-- ==== Sys2Proof/Laws/CalmSystem.lean ====
section
/-! SUPPORT. `Calm` through every operation and meaning: starts, the register bus, READY and the Belion system operations. -/

set_option linter.unusedVariables false

namespace Sys2Proof.Machine

variable {rl : Bool}

theorem State.setFails_calm (s : State) (v : Nat) :
    Calm rl s.view (State.setFails s v).view := by
  unfold State.setFails
  (try dsimp only) <;> intros <;> with_reducible
      (repeat' first
          | exact .refl _ | assumption | apply calmBack | dsimp only [viewMk] | refine (State.writeBoot_calm _ _).to ?_
          | apply calmIte | rfl | intro _ | split)

theorem State.failedStart_calm (s : State) (cause : Nat) :
    Calm rl s.view (State.failedStart s cause).view := by
  unfold State.failedStart
  (try dsimp only) <;> intros <;> with_reducible
      (repeat' first
          | exact .refl _ | assumption | apply calmBack | dsimp only [viewMk] | refine (State.bump_calm _ _).to ?_
          | refine (State.endTrial_calm _).to ?_ | refine (State.flushScree_calm _).to ?_ | refine (State.noteStart_calm _).to ?_
          | refine (State.record_calm _ _ _ _ _ _ _).to ?_ | refine (State.saveTimes_calm _).to ?_
          | refine (State.setFails_calm _ _).to ?_ | apply calmIte | rfl | intro _ | split)

theorem execStartTimeout_calm (s : State) :
    Ends rl s.view (execStartTimeout s) := by
  unfold execStartTimeout
  (try dsimp only) <;> intros <;> with_reducible
      (repeat' first
          | exact .refl _ | assumption | apply calmBack | dsimp only [viewMk] | refine (State.failedStart_calm _ _).to ?_
          | apply calmIte | apply Ends.ok | apply Ends.next | apply Ends.ite | rfl | intro _ | split)

theorem execWatchdogExpiry_calm (s : State) :
    Ends rl s.view (execWatchdogExpiry s) := by
  unfold execWatchdogExpiry
  (try dsimp only) <;> intros <;> with_reducible
      (repeat' first
          | exact .refl _ | assumption | apply calmBack | dsimp only [viewMk] | refine (State.failedStart_calm _ _).to ?_
          | apply calmIte | apply Ends.ok | apply Ends.next | apply Ends.ite | rfl | intro _ | split)

theorem execWatchdogHalf_calm (s : State) :
    Ends rl s.view (execWatchdogHalf s) := by
  unfold execWatchdogHalf
  (try dsimp only) <;> intros <;> with_reducible
      (repeat' first
          | exact .refl _ | assumption | apply calmBack | dsimp only [viewMk] | refine (State.raise_calm _ _ _).to ?_
          | apply calmIte | apply Ends.ok | apply Ends.next | apply Ends.ite | rfl | intro _ | split)

theorem execFailedCountClear_calm (s : State) :
    Ends rl s.view (execFailedCountClear s) := by
  unfold execFailedCountClear
  (try dsimp only) <;> intros <;> with_reducible
      (repeat' first
          | exact .refl _ | assumption | apply calmBack | dsimp only [viewMk] | refine (State.setFails_calm _ _).to ?_
          | apply calmIte | apply Ends.ok | apply Ends.next | apply Ends.ite | rfl | intro _ | split)

theorem State.writeStart_calm (s : State) (value : Nat) :
    Calm rl s.view (State.writeStart s value).view := by
  unfold State.writeStart
  (try dsimp only) <;> intros <;> with_reducible
      (repeat' first
          | exact .refl _ | assumption | apply calmBack | dsimp only [viewMk] | refine (State.dropValue_calm _ _ _).to ?_
          | refine (State.setFails_calm _ _).to ?_ | apply calmIte | rfl | intro _ | split)

theorem execGlbStartWrite_calm (s : State) (p : Path) (value : Word) :
    Ends rl s.view (execGlbStartWrite p value s) := by
  unfold execGlbStartWrite
  (try dsimp only) <;> intros <;> with_reducible
      (repeat' first
          | exact .refl _ | assumption | apply calmBack | dsimp only [viewMk] | refine (State.asInstaller_calm _ _ _ ?_).to ?_
          | refine (State.ignoredWrite_calm _).to ?_ | refine (State.writeStart_calm _ _).to ?_ | apply calmIte | apply Ends.ok
          | apply Ends.next | apply Ends.ite | rfl | intro _ | split)

theorem State.restart_calm (s : State) (src : Nat) (cause : FreezeCause) :
    Calm rl s.view (State.restart s src cause).view := by
  unfold State.restart
  (try dsimp only) <;> intros <;> with_reducible
      (repeat' first
          | exact .refl _ | assumption | apply calmBack | dsimp only [viewMk] | refine (State.freezeNow_calm _ _ _).to ?_
          | apply calmIte | rfl | intro _ | split)

theorem State.restartRequest_calm (s : State) :
    Calm rl s.view (State.restartRequest s).view := by
  unfold State.restartRequest
  (try dsimp only) <;> intros <;> with_reducible
      (repeat' first
          | exact .refl _ | assumption | apply calmBack | dsimp only [viewMk] | refine (State.restart_calm _ _ _).to ?_
          | apply calmIte | rfl | intro _ | split)

theorem execRestartRequest_calm (s : State) (p : Path) :
    Ends rl s.view (execRestartRequest p s) := by
  unfold execRestartRequest
  (try dsimp only) <;> intros <;> with_reducible
      (repeat' first
          | exact .refl _ | assumption | apply calmBack | dsimp only [viewMk] | refine (State.asInstaller_calm _ _ _ ?_).to ?_
          | refine (State.ignoredWrite_calm _).to ?_ | refine (State.restartRequest_calm _).to ?_ | apply calmIte | apply Ends.ok
          | apply Ends.next | apply Ends.ite | rfl | intro _ | split)

theorem execResetNAccepted_calm (s : State) :
    Ends rl s.view (execResetNAccepted s) := by
  unfold execResetNAccepted
  (try dsimp only) <;> intros <;> with_reducible
      (repeat' first
          | exact .refl _ | assumption | apply calmBack | dsimp only [viewMk] | refine (State.record_calm _ _ _ _ _ _ _).to ?_
          | refine (State.restart_calm _ _ _).to ?_ | apply calmIte | apply Ends.ok | apply Ends.next | apply Ends.ite | rfl
          | intro _ | split)

theorem execResetNRelease_calm (s : State) :
    Ends rl s.view (execResetNRelease s) := by
  unfold execResetNRelease
  (try dsimp only) <;> intros <;> with_reducible
      (repeat' first
          | exact .refl _ | assumption | apply calmBack | dsimp only [viewMk] | apply calmIte | apply Ends.ok | apply Ends.next
          | apply Ends.ite | rfl | intro _ | split)

theorem execPowerOn_calm (s : State) (vin : BitVec 16) (vres : BitVec 16) (riset : BitVec 32) (vccq18 : Bool) (latch : Bool) :
    Ends rl s.view (execPowerOn vin vres riset vccq18 latch s) := by
  unfold execPowerOn
  (try dsimp only) <;> intros <;> with_reducible
      (repeat' first
          | exact .refl _ | assumption | apply calmBack | dsimp only [viewMk] | apply calmIte | apply Ends.ok | apply Ends.next
          | apply Ends.ite | rfl | intro _ | split)

theorem execRailsGood_calm (s : State) :
    Ends rl s.view (execRailsGood s) := by
  unfold execRailsGood
  (try dsimp only) <;> intros <;> with_reducible
      (repeat' first
          | exact .refl _ | assumption | apply calmBack | dsimp only [viewMk] | apply calmIte | apply Ends.ok | apply Ends.next
          | apply Ends.ite | rfl | intro _ | split)

theorem State.fresh_calm (s : State) (st : Straps) (rom : RomFacts) :
    Calm rl s.view (State.fresh s st rom).view := by
  unfold State.fresh
  dsimp only <;> with_reducible
      (repeat' first
          | exact .refl _ | assumption | apply calmBack | dsimp only [viewMk] | refine (State.noteVin_calm _ _ _).to ?_
          | refine (State.setF_calm _ _ _).to ?_ | apply calmIte | apply calmFold | apply calmFold1 | rfl | intro _ | split)
  exact .some ⟨Nat.le_refl _, id⟩ (List.prefix_refl _) fun _ => ⟨Nat.zero_le _, Nat.zero_le _, nofun⟩

theorem State.bootSlots_calm (s : State) :
    Calm rl s.view (State.bootSlots s).view := by
  unfold State.bootSlots
  (try dsimp only) <;> intros <;> with_reducible
      (repeat' first
          | exact .refl _ | assumption | apply calmBack | dsimp only [viewMk] | refine (State.record_calm _ _ _ _ _ _ _).to ?_
          | refine (State.writeBoot_calm _ _).to ?_ | apply calmIte | rfl | intro _ | split)

theorem State.findErases_calm (s : State) :
    Calm rl s.view (State.findErases s).view := by
  unfold State.findErases
  (try dsimp only) <;> intros <;> with_reducible
      (repeat' first
          | exact .refl _ | assumption | apply calmBack | dsimp only [viewMk] | refine (State.bump_calm _ _).to ?_
          | refine (State.record_calm _ _ _ _ _ _ _).to ?_ | refine (State.setBlock_calm _ _ _ _).to ?_
          | refine (State.setLun_calm _ _ _).to ?_ | apply calmIte | apply calmIte1 | apply calmFold | apply calmFold1 | rfl
          | intro _ | split)

theorem State.recoverData_calm (s : State) :
    Calm rl s.view (State.recoverData s).view := by
  unfold State.recoverData
  (try dsimp only) <;> intros <;> with_reducible
      (repeat' first
          | exact .refl _ | assumption | apply calmBack | dsimp only [viewMk] | refine (State.ageOff_calm _).to ?_
          | refine (State.bootSlots_calm _).to ?_ | refine (State.findErases_calm _).to ?_
          | refine (State.record_calm _ _ _ _ _ _ _).to ?_ | apply calmIte | apply calmIte1 | rfl | intro _ | split)

theorem State.verifySlot_calm (s : State) (g : Nat) (c : Copies) :
    Calm rl s.view (State.verifySlot s g c).1.view := by
  unfold State.verifySlot
  (try dsimp only) <;> intros <;> with_reducible
      (repeat' first
          | exact .refl _ | assumption | apply calmBack | dsimp only [viewMk] | refine (State.bump_calm _ _).to ?_
          | refine (State.record_calm _ _ _ _ _ _ _).to ?_ | apply calmIte | apply calmIte1 | rfl | intro _ | split)

theorem State.loadAtStart_calm (s : State) (k : Nat) (sec : Bytes) :
    Calm rl s.view (State.loadAtStart s k sec).1.view := by
  unfold State.loadAtStart
  (try dsimp only) <;> intros <;> with_reducible
      (repeat' first
          | exact .refl _ | assumption | apply calmBack | dsimp only [viewMk] | refine (State.failedStart_calm _ _).to ?_
          | refine (State.loadSection_calm _ _ _ _).to ?_ | refine (State.record_calm _ _ _ _ _ _ _).to ?_ | apply calmIte
          | apply calmIte1 | rfl | intro _ | split)

theorem State.loadAll_calm (s : State) (k : Nat) :
    ∀ k0, Calm rl s.view (State.loadAll s k k0).1.view := by
  intro k0
  induction k0 generalizing s k with
  | nil => unfold State.loadAll; (try dsimp only) <;> intros <;> with_reducible
      (repeat' first
          | exact .refl _ | assumption | apply calmBack | dsimp only [viewMk] | refine (State.loadAtStart_calm _ _ _).to ?_
          | apply calmIte | apply calmIte1 | rfl | intro _ | split)
  | cons x k0 ih => unfold State.loadAll; (try dsimp only) <;> intros <;> with_reducible
      (repeat' first
          | exact .refl _ | assumption | apply calmBack | dsimp only [viewMk] | refine (State.loadAtStart_calm _ _ _).to ?_
          | refine (ih _ _).to ?_ | apply calmIte | apply calmIte1 | rfl | intro _ | split)

theorem State.startSlot_calm (s : State) (g : Nat) :
    Calm rl s.view (State.startSlot s g).view := by
  unfold State.startSlot
  (try dsimp only) <;> intros <;> with_reducible
      (repeat' first
          | exact .refl _ | assumption | apply calmBack | dsimp only [viewMk] | refine (State.checked_calm _ _ _ ?_).to ?_
          | refine (State.loadAll_calm _ _ _).to ?_ | apply calmIte | apply calmIte1 | rfl | intro _ | split)

theorem State.startConfirmed_calm (s : State) (rom : RomFacts) :
    Calm rl s.view (State.startConfirmed s rom).view := by
  unfold State.startConfirmed
  (try dsimp only) <;> intros <;> with_reducible
      (repeat' first
          | exact .refl _ | assumption | apply calmBack | dsimp only [viewMk] | refine (State.bump_calm _ _).to ?_
          | refine (State.enterBedrock_calm _ _).to ?_ | refine (State.record_calm _ _ _ _ _ _ _).to ?_
          | refine (State.setFails_calm _ _).to ?_ | refine (State.startSlot_calm _ _).to ?_
          | refine (State.verifySlot_calm _ _ _).to ?_ | refine (State.writeBoot_calm _ _).to ?_ | apply calmIte | apply calmIte1
          | rfl | intro _ | split)

theorem State.startTrial_calm (s : State) (rom : RomFacts) :
    Calm rl s.view (State.startTrial s rom).view := by
  unfold State.startTrial
  (try dsimp only) <;> intros <;> with_reducible
      (repeat' first
          | exact .refl _ | assumption | apply calmBack | dsimp only [viewMk] | refine (State.endTrial_calm _).to ?_
          | refine (State.failedStart_calm _ _).to ?_ | refine (State.record_calm _ _ _ _ _ _ _).to ?_
          | refine (State.startConfirmed_calm _ _).to ?_ | refine (State.startSlot_calm _ _).to ?_
          | refine (State.verifySlot_calm _ _ _).to ?_ | refine (State.writeBoot_calm _ _).to ?_ | apply calmIte | apply calmIte1
          | rfl | intro _ | split)

theorem State.romReady_calm (s : State) :
    Calm rl s.view (State.romReady s).view := by
  unfold State.romReady
  (try dsimp only) <;> intros <;> with_reducible
      (repeat' first
          | exact .refl _ | assumption | apply calmBack | dsimp only [viewMk] | refine (State.run_calm _ _ _ _ _ ?_).to ?_
          | refine ((State.run_calm _ _ _ _ _ ?_).get (by assumption)).to ?_ | apply calmIte | rfl | intro _ | split)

----------------

• [Assignment]
Give again, exactly and with nothing added, the lines running from the one that contains "unfold State.startConfirmed" to the last line of the material.

• [Solved exercise]
  unfold State.startConfirmed
  (try dsimp only) <;> intros <;> with_reducible
      (repeat' first
          | exact .refl _ | assumption | apply calmBack | dsimp only [viewMk] | refine (State.bump_calm _ _).to ?_
          | refine (State.enterBedrock_calm _ _).to ?_ | refine (State.record_calm _ _ _ _ _ _ _).to ?_
          | refine (State.setFails_calm _ _).to ?_ | refine (State.startSlot_calm _ _).to ?_
          | refine (State.verifySlot_calm _ _ _).to ?_ | refine (State.writeBoot_calm _ _).to ?_ | apply calmIte | apply calmIte1
          | rfl | intro _ | split)

theorem State.startTrial_calm (s : State) (rom : RomFacts) :
    Calm rl s.view (State.startTrial s rom).view := by
  unfold State.startTrial
  (try dsimp only) <;> intros <;> with_reducible
      (repeat' first
          | exact .refl _ | assumption | apply calmBack | dsimp only [viewMk] | refine (State.endTrial_calm _).to ?_
          | refine (State.failedStart_calm _ _).to ?_ | refine (State.record_calm _ _ _ _ _ _ _).to ?_
          | refine (State.startConfirmed_calm _ _).to ?_ | refine (State.startSlot_calm _ _).to ?_
          | refine (State.verifySlot_calm _ _ _).to ?_ | refine (State.writeBoot_calm _ _).to ?_ | apply calmIte | apply calmIte1
          | rfl | intro _ | split)

theorem State.romReady_calm (s : State) :
    Calm rl s.view (State.romReady s).view := by
  unfold State.romReady
  (try dsimp only) <;> intros <;> with_reducible
      (repeat' first
          | exact .refl _ | assumption | apply calmBack | dsimp only [viewMk] | refine (State.run_calm _ _ _ _ _ ?_).to ?_
          | refine ((State.run_calm _ _ _ _ _ ?_).get (by assumption)).to ?_ | apply calmIte | rfl | intro _ | split)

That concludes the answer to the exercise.